Le tournage du long-métrage sur Lal Pasina, sur lequel travaille Madhukar Verma, CEO de Seeta Films and TV Production PVT Ltd, devrait débuter à la fin de l’année. C’est ce qu’il a indiqué au Mauricien à l’occasion du lancement de la version anglaise du roman du prolifique auteur mauricien, le défunt Abhimanyu Unnuth, par le président de la République, Pradeep Roopun, samedi dernier au Mahatma Gandhi Institute (MGI) à Moka. Blood-red sweat, traduit de l’hindi Lal Pasina par Rashi Rahotgi, est paru en Inde en mai dernier.
Au Mauricien, le CEO Verma devait indiquer qu’il a découvert Abhimanyu Unnuth alors qu’il n’avait que 11 ou 12 ans. C’était à travers un de ses écrits, publié dans un magazine pour enfants. « C’était une histoire tellement émouvante que cela m’avait donné la chair de poule », affirme-t-il. À l’époque, dit-il, il ne savait pas qu’il s’appelait Abhimanyu Unnuth.
L’histoire était signée “A Mauritian writer”. En grandissant, ajoute-t-il, il est devenu scénariste. « Je connaissais l’histoire de Maurice de manière succincte mais au moment où j’ai commencé à travailler sur ce projet, je me suis documenté davantage. »

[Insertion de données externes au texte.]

-- ==== Sys2Proof/Laws/KeepCatalogue.lean ====
section
/-!
SUPPORT. Every operation and meaning of Machine/Catalogue.lean leaves the queue of waiting commands as it was and keeps the stores
canonical: for each f, `f_keeps` (Laws/Keeps.lean).
-/

namespace Sys2Proof.Machine

theorem runCat_keeps {z : State} {op} {x} {masks} {s : State} {f} (hz : Keeps z s) (hf : ∀ x1, Keeps z x1 → ResKeeps z (f x1)) :
    OutKeeps z (runCat op x masks s f) := by
  unfold runCat
  with_reducible
    apply runSlip_keeps
    assumption
    intro _
    intro _
    refine ResKeeps.ite ?_ ?_
    apply ResKeeps.done
    assumption
    refine ResKeeps.ite ?_ ?_
    apply SlipRes.no_keeps
    assumption
    refine ResKeeps.ite ?_ ?_
    apply ResKeeps.hold
    apply State.fetchMap_keeps
    assumption
    refine ResKeeps.ite ?_ ?_
    apply SlipRes.no_keeps
    assumption
    refine ResKeeps.ite ?_ ?_
    apply SlipRes.no_keeps
    assumption
    refine ResKeeps.ite ?_ ?_
    apply SlipRes.no_keeps
    assumption
    split
    apply SlipRes.no_keeps
    assumption
    apply hf
    assumption

theorem State.askLocation_keeps {z : State} {s : State} {acc} {ten} {dev} (hz : Keeps z s) :
    Keeps z (State.askLocation s acc ten dev) := by
  unfold State.askLocation
  with_reducible
    refine Keeps.ite ?_ ?_
    apply State.bump_keeps
    assumption
    apply State.updCat_keeps
    apply State.sendDev_keeps
    apply State.bump_keeps
    assumption

theorem execCAT_LOOKUP_keeps {z : State} {x} {s : State} (hz : Keeps z s) :
    OutKeeps z (execCAT_LOOKUP x s) := by
  unfold execCAT_LOOKUP
  with_reducible
    apply runCat_keeps
    assumption
    intro _
    intro _
    refine ResKeeps.ite ?_ ?_
    apply SlipRes.no_keeps
    apply State.bump_keeps
    assumption
    split
    apply ResKeeps.done
    apply State.bump_keeps
    assumption
    split
    apply ResKeeps.done
    apply State.bump_keeps
    assumption
    apply SlipRes.no_keeps
    apply State.bump_keeps
    assumption
    apply ResKeeps.hold
    apply State.askLocation_keeps
    apply State.bump_keeps
    assumption

theorem execCAT_MAP_FETCH_keeps {z : State} {x} {s : State} (hz : Keeps z s) :
    OutKeeps z (execCAT_MAP_FETCH x s) := by
  unfold execCAT_MAP_FETCH
  with_reducible
    apply runCat_keeps
    assumption
    intro _
    intro _
    refine ResKeeps.ite ?_ ?_
    apply ResKeeps.done
    assumption
    refine ResKeeps.ite ?_ ?_
    apply SlipRes.no_keeps
    assumption
    apply ResKeeps.done
    assumption

theorem State.receiveVote_keeps {z : State} {s : State} {voter} {epoch} {kind} {ballot} {accepted} {l} (hz : Keeps z s) :
    Keeps z (State.receiveVote s voter epoch kind ballot accepted l) := by
  unfold State.receiveVote
  with_reducible
    refine Keeps.ite ?_ ?_
    refine Keeps.ite ?_ ?_
    apply State.fetchMap_keeps
    apply State.updProposal_keeps
    assumption
    apply State.updProposal_keeps
    assumption
    refine Keeps.ite ?_ ?_
    assumption
    refine Keeps.ite ?_ ?_
    apply State.tallyGrants_keeps
    apply State.updProposal_keeps
    assumption
    refine Keeps.ite ?_ ?_
    apply State.tallyAccepts_keeps
    apply State.updProposal_keeps
    assumption
    assumption

theorem State.vote_keeps {z : State} {s : State} {proposer} {epoch} {kind} {ballot} {accepted} {l} (hz : Keeps z s) :
    Keeps z (State.vote s proposer epoch kind ballot accepted l) := by
  unfold State.vote
  with_reducible
    refine Keeps.ite ?_ ?_
    apply State.receiveVote_keeps
    assumption
    apply State.sendDev_keeps
    assumption

theorem execCAT_PROPOSE_CLAIM_keeps {z : State} {x} {s : State} (hz : Keeps z s) :
    OutKeeps z (execCAT_PROPOSE_CLAIM x s) := by
  unfold execCAT_PROPOSE_CLAIM
  with_reducible
    apply runCat_keeps
    assumption
    intro _
    intro _
    refine ResKeeps.ite ?_ ?_
    apply SlipRes.no_keeps
    assumption
    refine ResKeeps.ite ?_ ?_
    apply ResKeeps.done
    apply State.vote_keeps
    apply State.bump_keeps
    assumption
    refine ResKeeps.ite ?_ ?_
    apply ResKeeps.done
    apply State.vote_keeps
    assumption
    apply ResKeeps.done
    apply State.vote_keeps
    apply State.updCat_keeps
    assumption

theorem execCAT_PROPOSE_ACCEPT_keeps {z : State} {x} {s : State} (hz : Keeps z s) :
    OutKeeps z (execCAT_PROPOSE_ACCEPT x s) := by
  unfold execCAT_PROPOSE_ACCEPT
  with_reducible
    apply runCat_keeps
    assumption
    intro _
    intro _
    refine ResKeeps.ite ?_ ?_
    apply SlipRes.no_keeps
    assumption
    split
    apply SlipRes.no_keeps
    assumption
    refine ResKeeps.ite ?_ ?_
    apply ResKeeps.done
    apply State.vote_keeps
    apply State.bump_keeps
    assumption
    refine ResKeeps.ite ?_ ?_
    apply ResKeeps.done
    apply State.vote_keeps
    assumption
    apply ResKeeps.done
    apply State.vote_keeps
    apply State.updCat_keeps
    assumption

theorem execCAT_VOTE_keeps {z s : State} {x} (hz : Keeps z s) : OutKeeps z (execCAT_VOTE x s) := by
  unfold execCAT_VOTE
  refine runCat_keeps hz (fun t ht => ?_)
  lift_lets -underBinder
  intro accepted voter
  clear_value accepted voter
  split
  · exact ResKeeps.no ht
  · exact ResKeeps.done (State.receiveVote_keeps ht)

theorem execVOTE_TIMEOUT_keeps {z : State} {s : State} (hz : Keeps z s) :
    OutKeeps z (execVOTE_TIMEOUT s) := by
  unfold execVOTE_TIMEOUT
  with_reducible
    refine OutKeeps.ite ?_ ?_
    apply OutKeeps.next
    apply State.claim_keeps
    assumption
    apply OutKeeps.next
    assumption

theorem execCAT_COMMIT_keeps {z : State} {x} {s : State} (hz : Keeps z s) :
    OutKeeps z (execCAT_COMMIT x s) := by
  unfold execCAT_COMMIT
  with_reducible
    apply runCat_keeps
    assumption
    intro _
    intro _
    ((try lift_lets -underBinder); intro x; simp -zeta only [x])
    split
    apply SlipRes.no_keeps
    assumption
    refine ResKeeps.ite ?_ ?_
    apply SlipRes.no_keeps
    assumption
    refine ResKeeps.ite ?_ ?_
    apply ResKeeps.done
    assumption
    refine ResKeeps.ite ?_ ?_
    apply ResKeeps.done
    refine Keeps.ite ?_ ?_
    assumption
    apply State.fetchFrom_keeps
    assumption
    ((try lift_lets -underBinder); intro x; simp -zeta only [x])
    ((try lift_lets -underBinder); intro x; simp -zeta only [x])
    split
    apply ResKeeps.done
    apply State.relay_keeps
    refine OptAll.get0 (State.applyCommit_keeps ?_) (by assumption)
    assumption
    apply ResKeeps.done
    refine Keeps.ite ?_ ?_
    apply State.bump_keeps
    assumption
    apply State.fetchFrom_keeps
    apply State.bump_keeps
    assumption

theorem State.applyLists_keeps {z s : State} {l} (hz : Keeps z s) : OptAll (Keeps z) (State.applyLists s l) := by
  induction l generalizing s with
  | nil => exact OptAll.some hz
  | cons b l ih =>
    unfold State.applyLists
    split
    · rename_i t ht
      exact ih (OptAll.get0 (State.applyCommit_keeps hz) ht)
    · exact OptAll.none

theorem State.pokeRestore_keeps {z : State} {s : State} (hz : Keeps z s) :
    Keeps z (State.pokeRestore s) := by
  unfold State.pokeRestore
  with_reducible
    split
    refine Keeps.ite ?_ ?_
    apply State.wake_keeps
    assumption
    assumption
    assumption

theorem State.decideOwner_keeps {z : State} {s : State} {acc} {owner} (hz : Keeps z s) :
    Keeps z (State.decideOwner s acc owner) := by
  unfold State.decideOwner
  with_reducible
    refine Keeps.ite ?_ ?_
    apply State.pokeRestore_keeps
    apply State.updCat_keeps
    assumption
    split
    apply State.pokeRestore_keeps
    apply State.updCat_keeps
    assumption
    apply State.freeSess_keeps
    (simp -zeta only [mk_keeps_iff]; apply KeptParts.fold)
    apply State.setImg_keeps
    apply State.setLog_keeps
    apply State.dequeue_keeps
    apply State.detachRing_keeps
    apply State.dropPages_keeps
    apply State.pokeRestore_keeps
    apply State.updCat_keeps
    assumption

theorem State.checkOwner_keeps {z : State} {s : State} {acc} (hz : Keeps z s) :
    Keeps z (State.checkOwner s acc) := by
  unfold State.checkOwner
  with_reducible
    split
    apply State.decideOwner_keeps
    assumption
    apply State.decideOwner_keeps
    assumption
    apply State.updCat_keeps
    apply State.sendDev_keeps
    assumption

Ainsi, M. Verma a fait deux lectures du roman. D’abord en le lisant comme un roman ensuite, comme un livre d’Histoire. « La perspective est différente dès lors qu’on change notre lecture », insiste-t-il en soulignant qu’il a pris une dizaine de jours pour redécouvrir le roman d’un point de vue historique. « I felt like a girmitya. I would feel the pain. It was not a story, I was part of the story and that was the change in perspective : I am one among the girmitya, my brother was thrown in the ocean. » Selon Madhukar Vermar, le film mettra en scène « a human story ». « It is going to be the story of a man who travelled and he is a girmitya. But it is not a girmitya story », précise-t-il.
M. Verma affirme que 95% du long-métrage sera tourné à Maurice, et 5% en Inde, à Kolkota. Lui-même et son équipe sont à Maurice pour un repérage des lieux. « The shooting will start by the end of the year », a-t-il dit. Lors de son intervention, plus tôt, il a indiqué que « le scenario est presque prêt ».
Pour sa part, Sachin Jootun, directeur de la Mauritius Film Development Corporation, a indiqué que « le tournage embarquera à la fois Mauriciens et Indiens dans cette aventure mais aussi des Français et des Anglais ».
Quant au président de la République, il s’est appesanti sur la vie d’Abhimanyu Unnuth. Un des faits majeurs portés par cette trilogie, c’est qu’« elle évoque une histoire contemporaine, que beaucoup de Mauriciens encore vivants ont connue ». Et de faire ressortir : « Il ne s’agit pas d’une réalité historique qui date de 100 ans. » Tout en concédant qu’il ne lit pas l’hindi et par conséquent n’a pas eu l’occasion d’apprécier ses écrits littéraires, M. Roopun note qu’il a pris connaissance de la quintessence du roman et qu’il a eu l’honneur de rencontrer Abhimanyu Unnuth, chez lui à Triolet peu de temps avant qu’il ne tire sa révérence. Il a rappelé qu’il a reçu une distinction nationale pour sa contribution à la littérature en 2018.
La deuxième secrétaire (culture et langue hindi) de la Haute commission indienne à Maurice, Sunita Pahuja, et le directeur du Mahatma Gandhi Institute/Rabindranath Tagore Institute (MGI/RTI), Rajcoomar Rampertab, ont également pris la parole à cette occasion. Le lancement de Blood red sweat a eu lieu en présence de la famille d’Abhimanyu Unnuth.
Abhimanyu Unnuth est un des plus grands écrivains que Maurice ait produits avec plus de 70 publications à son actif. Romancier, poète et dramaturge, il était aussi un observateur aguerri de la société mauricienne et était un correspondant régulier et de longue date du journal Le Mauricien. Lal Pasina a paru en langue hindi en 1977. En 2001, le roman est sorti en version française et cette année, en version anglaise.